The RJD has once again proved its tenacity to survive notwithstanding the conviction of its supremo Lalu Prasad Yadav. The result suggests that RJD still has social base in Bihar. In fact, its percentage of votes has increased. This time it has managed to even woo a handful of upper caste and a sizeable number of Extremely Backward Castes votes. The Janata Dal (United) appears to be a big loser on this count while the BJP managed to hold its fort, though the percentage of vote it got in 2020 is much less than 2019 Lok Sabha election.

Though the National Democratic Alliance has returned to power, the relationship within its constituents continues to remain somewhat tense. A faction of the BJP does not want Nitish Kumar to be once again given the opportunity to be named chief minister. For them it sounds somewhat abrupt and unnatural for a leader of a much smaller and weak party to hold this post. Two days after the election result, Union Minister and a senior BJP leader from Bihar, Giriraj Singh, in an exclusive interview to a television channel, reminded Nitish that RJD has emerged so stronger simply because of the mistake committed by him in 2015 when the latter became the Grand Alliance chief minister.

Giriraj said that he does not approve of what the Lok Janshakti Party did in the election yet he added that he is neither’ soft’ nor ‘hard’ towards its president Chirag Paswan.

Giriraj’s refusal to use strong words against Chirag is in total contrast to Nitish’s stand of complete dissociation with him by the BJP.

It was alleged that Chirag was used by a faction within the BJP to put up candidates in all the 115 seats where the Janata Dal (United) was contesting election.
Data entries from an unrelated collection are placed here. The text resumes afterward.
-- ==== Sys2Proof/Laws/State.lean ====
section
/-! SUPPORT. What each update of the state does to each field: one lemma per field and update. -/

namespace Sys2Proof.Machine

@[simp] theorem advanceHead_w (s : State) :
    (advanceHead s).w = BitVec.ofNat 25 (nextHead s.len.toNat s.w.toNat) := by simp only [advanceHead]
@[simp] theorem advanceHead_ph (s : State) : (advanceHead s).ph = s.ph := by simp only [advanceHead]
@[simp] theorem advanceHead_sm (s : State) : (advanceHead s).sm = s.sm := by simp only [advanceHead]
@[simp] theorem advanceHead_fbL (s : State) : (advanceHead s).fbL = s.fbL := by simp only [advanceHead]
@[simp] theorem advanceHead_fbR (s : State) : (advanceHead s).fbR = s.fbR := by simp only [advanceHead]
@[simp] theorem advanceHead_status (s : State) : (advanceHead s).status = s.status := by simp only [advanceHead]
@[simp] theorem advanceHead_sr (s : State) : (advanceHead s).sr = s.sr := by simp only [advanceHead]
@[simp] theorem advanceHead_len (s : State) : (advanceHead s).len = s.len := by simp only [advanceHead]
@[simp] theorem advanceHead_blk (s : State) : (advanceHead s).blk = s.blk := by simp only [advanceHead]
@[simp] theorem advanceHead_bufL (s : State) : (advanceHead s).bufL = s.bufL := by simp only [advanceHead]
@[simp] theorem advanceHead_bufR (s : State) : (advanceHead s).bufR = s.bufR := by simp only [advanceHead]
@[simp] theorem advanceHead_params (s : State) : (advanceHead s).params = s.params := by simp only [advanceHead]
@[simp] theorem advanceHead_outL (s : State) : (advanceHead s).outL = s.outL := by simp only [advanceHead]
@[simp] theorem advanceHead_outR (s : State) : (advanceHead s).outR = s.outR := by simp only [advanceHead]
@[simp] theorem advanceHead_done (s : State) : (advanceHead s).done = s.done := by simp only [advanceHead]
@[simp] theorem advanceHead_inbox (s : State) : (advanceHead s).inbox = s.inbox := by simp only [advanceHead]
@[simp] theorem advanceHead_freeIdx (s : State) : (advanceHead s).freeIdx = s.freeIdx := by simp only [advanceHead]

@[simp] theorem leaveOutputsOpen_w (s : State) : (leaveOutputsOpen s).w = s.w := rfl
@[simp] theorem leaveOutputsOpen_ph (s : State) : (leaveOutputsOpen s).ph = s.ph := rfl
@[simp] theorem leaveOutputsOpen_sm (s : State) : (leaveOutputsOpen s).sm = s.sm := rfl
@[simp] theorem leaveOutputsOpen_fbL (s : State) : (leaveOutputsOpen s).fbL = s.fbL := rfl
@[simp] theorem leaveOutputsOpen_fbR (s : State) : (leaveOutputsOpen s).fbR = s.fbR := rfl
@[simp] theorem leaveOutputsOpen_status (s : State) : (leaveOutputsOpen s).status = s.status := rfl
@[simp] theorem leaveOutputsOpen_sr (s : State) : (leaveOutputsOpen s).sr = s.sr := rfl
@[simp] theorem leaveOutputsOpen_len (s : State) : (leaveOutputsOpen s).len = s.len := rfl
@[simp] theorem leaveOutputsOpen_blk (s : State) : (leaveOutputsOpen s).blk = s.blk := rfl
@[simp] theorem leaveOutputsOpen_bufL (s : State) : (leaveOutputsOpen s).bufL = s.bufL := rfl
@[simp] theorem leaveOutputsOpen_bufR (s : State) : (leaveOutputsOpen s).bufR = s.bufR := rfl
@[simp] theorem leaveOutputsOpen_params (s : State) : (leaveOutputsOpen s).params = s.params := rfl
@[simp] theorem leaveOutputsOpen_outL (s : State) :
    (leaveOutputsOpen s).outL = Config.unspecifiedOutput s.freeIdx .left := rfl
@[simp] theorem leaveOutputsOpen_outR (s : State) :
    (leaveOutputsOpen s).outR = Config.unspecifiedOutput s.freeIdx .right := rfl
@[simp] theorem leaveOutputsOpen_done (s : State) : (leaveOutputsOpen s).done = s.done := rfl
@[simp] theorem leaveOutputsOpen_inbox (s : State) : (leaveOutputsOpen s).inbox = s.inbox := rfl
@[simp] theorem leaveOutputsOpen_freeIdx (s : State) : (leaveOutputsOpen s).freeIdx = s.freeIdx + 1 := rfl

@[simp] theorem refuseTick_w (s : State) : (refuseTick s).w = s.w := rfl
@[simp] theorem refuseTick_ph (s : State) : (refuseTick s).ph = s.ph := rfl
@[simp] theorem refuseTick_sm (s : State) : (refuseTick s).sm = s.sm := rfl
@[simp] theorem refuseTick_fbL (s : State) : (refuseTick s).fbL = s.fbL := rfl
@[simp] theorem refuseTick_fbR (s : State) : (refuseTick s).fbR = s.fbR := rfl
@[simp] theorem refuseTick_status (s : State) : (refuseTick s).status = s.status := rfl
@[simp] theorem refuseTick_sr (s : State) : (refuseTick s).sr = s.sr := rfl
@[simp] theorem refuseTick_len (s : State) : (refuseTick s).len = s.len := rfl
@[simp] theorem refuseTick_blk (s : State) : (refuseTick s).blk = s.blk := rfl
@[simp] theorem refuseTick_bufL (s : State) : (refuseTick s).bufL = s.bufL := rfl
@[simp] theorem refuseTick_bufR (s : State) : (refuseTick s).bufR = s.bufR := rfl
@[simp] theorem refuseTick_params (s : State) : (refuseTick s).params = s.params := rfl
@[simp] theorem refuseTick_outL (s : State) : (refuseTick s).outL = Config.unspecifiedOutput s.freeIdx .left := rfl
@[simp] theorem refuseTick_outR (s : State) : (refuseTick s).outR = Config.unspecifiedOutput s.freeIdx .right := rfl
@[simp] theorem refuseTick_done (s : State) : (refuseTick s).done = s.done := rfl
@[simp] theorem refuseTick_inbox (s : State) : (refuseTick s).inbox = s.inbox := rfl
@[simp] theorem refuseTick_freeIdx (s : State) : (refuseTick s).freeIdx = s.freeIdx + 1 := rfl

@[simp] theorem raise_w (c : Cause) (s : State) : (raise c s).w = s.w := by
  unfold raise; split <;> rfl
@[simp] theorem raise_ph (c : Cause) (s : State) : (raise c s).ph = s.ph := by
  unfold raise; split <;> rfl
@[simp] theorem raise_sm (c : Cause) (s : State) : (raise c s).sm = s.sm := by
  unfold raise; split <;> rfl
@[simp] theorem raise_fbL (c : Cause) (s : State) : (raise c s).fbL = s.fbL := by
  unfold raise; split <;> rfl
@[simp] theorem raise_fbR (c : Cause) (s : State) : (raise c s).fbR = s.fbR := by
  unfold raise; split <;> rfl
@[simp] theorem raise_status (c : Cause) (s : State) :
    (raise c s).status = if statusFlt s.status = 0 then statusWithFault c.code c.fch s.status else s.status := by
  unfold raise; split <;> rfl
@[simp] theorem raise_sr (c : Cause) (s : State) : (raise c s).sr = s.sr := by
  unfold raise; split <;> rfl
@[simp] theorem raise_len (c : Cause) (s : State) : (raise c s).len = s.len := by
  unfold raise; split <;> rfl
@[simp] theorem raise_blk (c : Cause) (s : State) : (raise c s).blk = s.blk := by
  unfold raise; split <;> rfl
@[simp] theorem raise_bufL (c : Cause) (s : State) : (raise c s).bufL = s.bufL := by
  unfold raise; split <;> rfl
@[simp] theorem raise_bufR (c : Cause) (s : State) : (raise c s).bufR = s.bufR := by
  unfold raise; split <;> rfl
@[simp] theorem raise_params (c : Cause) (s : State) :
    (raise c s).params = s.params := by
  unfold raise; split <;> rfl
@[simp] theorem raise_outL (c : Cause) (s : State) :
    (raise c s).outL = Config.unspecifiedOutput s.freeIdx .left := by
  unfold raise; split <;> rfl
@[simp] theorem raise_outR (c : Cause) (s : State) :
    (raise c s).outR = Config.unspecifiedOutput s.freeIdx .right := by
  unfold raise; split <;> rfl
@[simp] theorem raise_done (c : Cause) (s : State) : (raise c s).done = s.done := by
  unfold raise; split <;> rfl
@[simp] theorem raise_inbox (c : Cause) (s : State) : (raise c s).inbox = s.inbox := by
  unfold raise; split <;> rfl
@[simp] theorem raise_freeIdx (c : Cause) (s : State) :
    (raise c s).freeIdx = s.freeIdx + 1 := by
  unfold raise; split <;> rfl

@[simp] theorem takeEvent_w (rest : List HostEvent) (a : Bool) (s : State) :
    (takeEvent rest a s).w = s.w := rfl
@[simp] theorem takeEvent_ph (rest : List HostEvent) (a : Bool) (s : State) :
    (takeEvent rest a s).ph = s.ph := rfl
@[simp] theorem takeEvent_sm (rest : List HostEvent) (a : Bool) (s : State) :
    (takeEvent rest a s).sm = s.sm := rfl
@[simp] theorem takeEvent_fbL (rest : List HostEvent) (a : Bool) (s : State) :
    (takeEvent rest a s).fbL = s.fbL := rfl
@[simp] theorem takeEvent_fbR (rest : List HostEvent) (a : Bool) (s : State) :
    (takeEvent rest a s).fbR = s.fbR := rfl
@[simp] theorem takeEvent_status (rest : List HostEvent) (a : Bool) (s : State) :
    (takeEvent rest a s).status = s.status := rfl
@[simp] theorem takeEvent_sr (rest : List HostEvent) (a : Bool) (s : State) :
    (takeEvent rest a s).sr = s.sr := rfl
@[simp] theorem takeEvent_len (rest : List HostEvent) (a : Bool) (s : State) :
    (takeEvent rest a s).len = s.len := rfl
@[simp] theorem takeEvent_blk (rest : List HostEvent) (a : Bool) (s : State) :
    (takeEvent rest a s).blk = s.blk := rfl
@[simp] theorem takeEvent_bufL (rest : List HostEvent) (a : Bool) (s : State) :
    (takeEvent rest a s).bufL = s.bufL := rfl
@[simp] theorem takeEvent_bufR (rest : List HostEvent) (a : Bool) (s : State) :
    (takeEvent rest a s).bufR = s.bufR := rfl
@[simp] theorem takeEvent_params (rest : List HostEvent) (a : Bool) (s : State) :
    (takeEvent rest a s).params = s.params := rfl
@[simp] theorem takeEvent_outL (rest : List HostEvent) (a : Bool) (s : State) :
    (takeEvent rest a s).outL = Config.unspecifiedOutput s.freeIdx .left := rfl
@[simp] theorem takeEvent_outR (rest : List HostEvent) (a : Bool) (s : State) :
    (takeEvent rest a s).outR = Config.unspecifiedOutput s.freeIdx .right := rfl
@[simp] theorem takeEvent_done (rest : List HostEvent) (a : Bool) (s : State) :
    (takeEvent rest a s).done = a := rfl
@[simp] theorem takeEvent_inbox (rest : List HostEvent) (a : Bool) (s : State) :
    (takeEvent rest a s).inbox = rest := rfl
@[simp] theorem takeEvent_freeIdx (rest : List HostEvent) (a : Bool) (s : State) :
    (takeEvent rest a s).freeIdx = s.freeIdx + 1 := rfl

@[simp] theorem resetEvent_w (s : State) : (resetEvent s).w = 0 := rfl
@[simp] theorem resetEvent_ph (s : State) : (resetEvent s).ph = 0 := rfl
@[simp] theorem resetEvent_sm (s : State) : (resetEvent s).sm = 0 := rfl
@[simp] theorem resetEvent_fbL (s : State) : (resetEvent s).fbL = 0 := rfl
@[simp] theorem resetEvent_fbR (s : State) : (resetEvent s).fbR = 0 := rfl
@[simp] theorem resetEvent_status (s : State) : (resetEvent s).status = 0 := rfl
@[simp] theorem resetEvent_sr (s : State) : (resetEvent s).sr = 0 := rfl
@[simp] theorem resetEvent_len (s : State) : (resetEvent s).len = 0 := rfl
@[simp] theorem resetEvent_blk (s : State) : (resetEvent s).blk = 0 := rfl
@[simp] theorem resetEvent_bufL (s : State) : (resetEvent s).bufL = [] := rfl
@[simp] theorem resetEvent_bufR (s : State) : (resetEvent s).bufR = [] := rfl
@[simp] theorem resetEvent_params (s : State) : (resetEvent s).params = s.params := rfl
@[simp] theorem resetEvent_outL (s : State) : (resetEvent s).outL = Config.unspecifiedOutput s.freeIdx .left := rfl
@[simp] theorem resetEvent_outR (s : State) : (resetEvent s).outR = Config.unspecifiedOutput s.freeIdx .right := rfl
@[simp] theorem resetEvent_done (s : State) : (resetEvent s).done = false := rfl
@[simp] theorem resetEvent_inbox (s : State) : (resetEvent s).inbox = s.inbox := rfl
@[simp] theorem resetEvent_freeIdx (s : State) : (resetEvent s).freeIdx = s.freeIdx + 1 := rfl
The move was aimed at weakening Nitish.

As the LJP’s move certainly damaged the poll prospect of Nitish’s party, the relationship between the two major constituents of the NDA further deteriorated, though at the surface level everything appears to be all right.

In the near future the process of forming government and running the state may go on smoothly but anything can happen in the months to come.

If chief minister Nitish Kumar’s announcement in Dhamdaha in Purnea on November 5 that this is his last election is taken seriously then the search within the BJP to groom a chief ministerial face of its own has certainly started.

So, by then the story of the Janata Dal (United) would be virtually over. The NDA would thus become synonym to the BJP and JDU, if it survives further, may have to play just the second fiddle.